WHAT YOU SHOULD DO —
Within the entries below, find each line containing the word "bandPass" and copy it.

RECORDS FOR PROCESSING —
----
/-- The first unit of area `i`: each starts where the one before ends. -/
def sysFirst (i : Nat) : Nat := (sysAreas.take i).sum

/-- The first stripe of the mirror within the system area, whose units each hold ⌈65,536 / D⌉ stripes (Table 2.7; log 68). -/
def mirrorFirst (d : Nat) : Nat := sysFirst 4 * ceilDiv 65536 d

/-- Stripes of a mirror: 16 GiB in 64 units (Table 2.7, R537). -/
def mirrorStripes (d : Nat) : Nat := lget 0 sysAreas 4 * ceilDiv 65536 d

/-- The number of a mirror stripe: its ZONE_TAG names units 76 to 139 of the system area of the actuator, and its STRIPE_INDEX its
place in the region (R50, R533, R537). -/
def mirrorStripe (tag stripe d : Nat) : Option Nat :=
  let unit := tag % 65536
  if tag.testBit 21 ∧ tag / 65536 % 8 = 0 ∧ sysFirst 4 ≤ unit ∧ unit < sysFirst 5 then some (stripe - mirrorFirst d) else none

/-- ALM_MIRROR_MARKa (R537). -/
def almMirrorMark (a : Nat) := regAddr bALM (0x30 + 4 * a)

/-- The mark passes a mirror stripe that has verified (R537). -/
def State.markMirror (s : State) (n tag stripe d : Nat) : State :=
  match mirrorStripe tag stripe d with
  | some k => if k = (s.reg (almMirrorMark n)).toNat then s.setReg (almMirrorMark n) (BitVec.ofNat 32 (k + 1)) else s
  | none => s

/-- BUF lets go of the write packets of the band's stripes below a new M (R172). -/
def State.dropBelow (s : State) (n m : Nat) : State :=
  let tag := (s.wpaP n).zoneTag
  s.modFw fun f => { f with packets := f.packets.filter fun x => !(x.eng == n && x.tag == tag && decide (x.stripe < m)) }

/-- A PASS event of the current pass for a gang position of a stripe (R68, R170, R279). -/
def State.verifyPass (s : State) (n gpos stripe : Nat) : State :=
  let o := s.ordP n
  let w := s.wpaP n
  let m := tget (fun _ => 0) w.verified stripe ||| (1 <<< gpos)
  let ver := tset (fun _ => 0) w.verified stripe m
  let full := m == 2 ^ o.g - 1
  let s := s.setWpa n { w with
    verified := ver, quiet := 0
    failedBelow := if full then w.failedBelow.filter (· != stripe) else w.failedBelow }
  if o.band then
    let v := (s.reg (wpaPosV n)).toNat
    let v' := advanceV ver o.g v ver.length
    let sp := s.rfld (wpaPosS n) 0 16
    let m' := rewindMark sp v'
    let moved := m' != (s.reg (wpaPosM n)).toNat
    let s := (s.setReg (wpaPosV n) (BitVec.ofNat 32 v')).setReg (wpaPosM n) (BitVec.ofNat 32 m')
    s.onlyIf moved fun s => (s.setRfld (wpaRewind n) 0 2 0).dropBelow n m'
  else s.onlyIf full fun s =>
    let s := s.modOrd n fun o => { o with stripesOk := o.stripesOk + 1 }
    match o.mop with
    | some mop => s.markMirror n (fld mop.w3 0 22) stripe o.dSlots
    | none => s

/-- Seal the band (R175): W is set to V, the SEALED notice carries the status, and ALM receives the record
(zone, V, attempts, failing head, failing status). -/
def State.sealBand (s : State) (n status : Nat) : State :=
  let v := s.reg (wpaPosV n)
  let w := s.wpaP n
  let below := w.failedBelow.foldl (fun m x => match m with
    | none => some x
    | some y => some (min x y)) none
  let s := (s.setReg (wpaPosW n) v).setRewindSt n 4
  let s := s.setWpa n { w with sealStatus := status, stopGates := false, inhibitWait := false }
  let s := (s.modOrd n fun o => { o with sealed := status, refuseWrite := true, reloc := below }).notice n 2
  let s := (s.count (wpaCtr n 3)).raise (wpaInt n) 2
  s.almanac status (bWPA n) n
    [(4, w.zoneTag), (4, v.toNat), (4, s.rfld (wpaRewind n) 0 2), (4, w.failHead), (4, w.failStatus)]

/-- A gate that is sent or has started runs on when new gates stop, and so does the read-after-write gate of a
write that runs on (R173). -/
def gateStays (gs : List Gate) (now : Nat) (g : Gate) : Bool :=
  let runs := fun (g : Gate) => g.sent || decide (g.start ≤ now)
  runs g || (g.kind == .raw && gs.any fun w => w.isWrite && runs w && w.head == g.head && w.stripe == g.stripe && w.pass == g.pass)

/-- A head of the gang is Inhibited, or has been dropped and not re-admitted (R216). -/
def State.gangInhibited (s : State) (n : Nat) : Bool :=
  (s.wpaP n).dropped != 0 || (upto 24).any fun h => s.rbit (actGang n) h && s.rfld (wpaHeadStatus n h) 0 2 == 3

/-- What every verification failure counts: the FAIL counter, the interrupt, the MOP's tally, and the head, the status and the
record's STATUS, which a seal record names (R168, R169, R175). -/
def State.verifyCount (s : State) (n head status record : Nat) : State :=
  let s := (s.count (wpaCtr n 1)).raise (wpaInt n) 0
  let s := s.modOrd n fun o => { o with sectorsFailed := o.sectorsFailed + 1 }
  s.setWpa n { s.wpaP n with failHead := head, failStatus := status, failRec := record, quiet := 0 }

/-- A FAIL event (R169, R173, R174, R177): in a band it starts a rewind unless it is stale; a write in
place is rewritten up to three times, the failures of one attempt counting once; a spare write is never rewritten. -/
def State.verifyFail (s : State) (n head stripe pass status record : Nat) (spare : Bool) : State :=
  let o := s.ordP n
  if o.band ∧ !spare ∧ pass ≠ s.bandPass n then s.count (wpaCtr n 4)
  else
    let s := s.verifyCount n head status record
    if spare ∧ o.band then s.modOrd n fun o => { o with spareFailed := true }
    else if spare then s.mopEndNow n 0x170
    else if o.band then
      let now := s.now
      let s := s.setRfld (wpaRewind n) 8 8 (s.bandPass n + 1)
      let below := decide (stripe < (s.reg (wpaPosV n)).toNat)
      let s := s.setWpa n { s.wpaP n with
        stopGates := true, inhibitWait := false, verified := []
        failedBelow := if below then (s.wpaP n).failedBelow ++ [stripe] else (s.wpaP n).failedBelow }
      let s := s.withdraw n (gateStays (s.ordP n).gates now)
      s.setRewindSt n 3
    else
      let k := tget (fun _ => 0) (s.wpaP n).rewrites stripe
      if pass ≠ k then s
      else if 3 ≤ k then s.mopEndNow n 0x177
      else
        let s := s.setWpa n { s.wpaP n with
          rewrites := tset (fun _ => 0) (s.wpaP n).rewrites stripe (k + 1)
          rewriteWait := if (s.wpaP n).rewriteWait.contains stripe then (s.wpaP n).rewriteWait else (s.wpaP n).rewriteWait ++ [stripe]
          verified := tset (fun _ => 0) (s.wpaP n).verified stripe 0
          inhibitWait := s.gangInhibited n }
        (s.count (wpaCtr n 2)).raise (wpaInt n) 1

/-! ## Gates cancelled and aborted -/

/-- A first pass of CHN fails with a status: counted, interrupted, and one failure packet (R150, Table 4.8). -/
def State.firstPassFail (s : State) (n : Nat) (r : SectorRec) : State :=
  (((s.count (chnCtr n 1)).raise (chnInt n) 0)).sectorPacket n [] r

/-- A sector arrives for the gate. -/
def Sector.arrives (g : Nat) (q : Sector) : Bool := q.st == SecState.arriving && q.gateId == g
----
RESULT OF THIS TASK —
  if o.band ∧ !spare ∧ pass ≠ s.bandPass n then s.count (wpaCtr n 4)
      let s := s.setRfld (wpaRewind n) 8 8 (s.bandPass n + 1)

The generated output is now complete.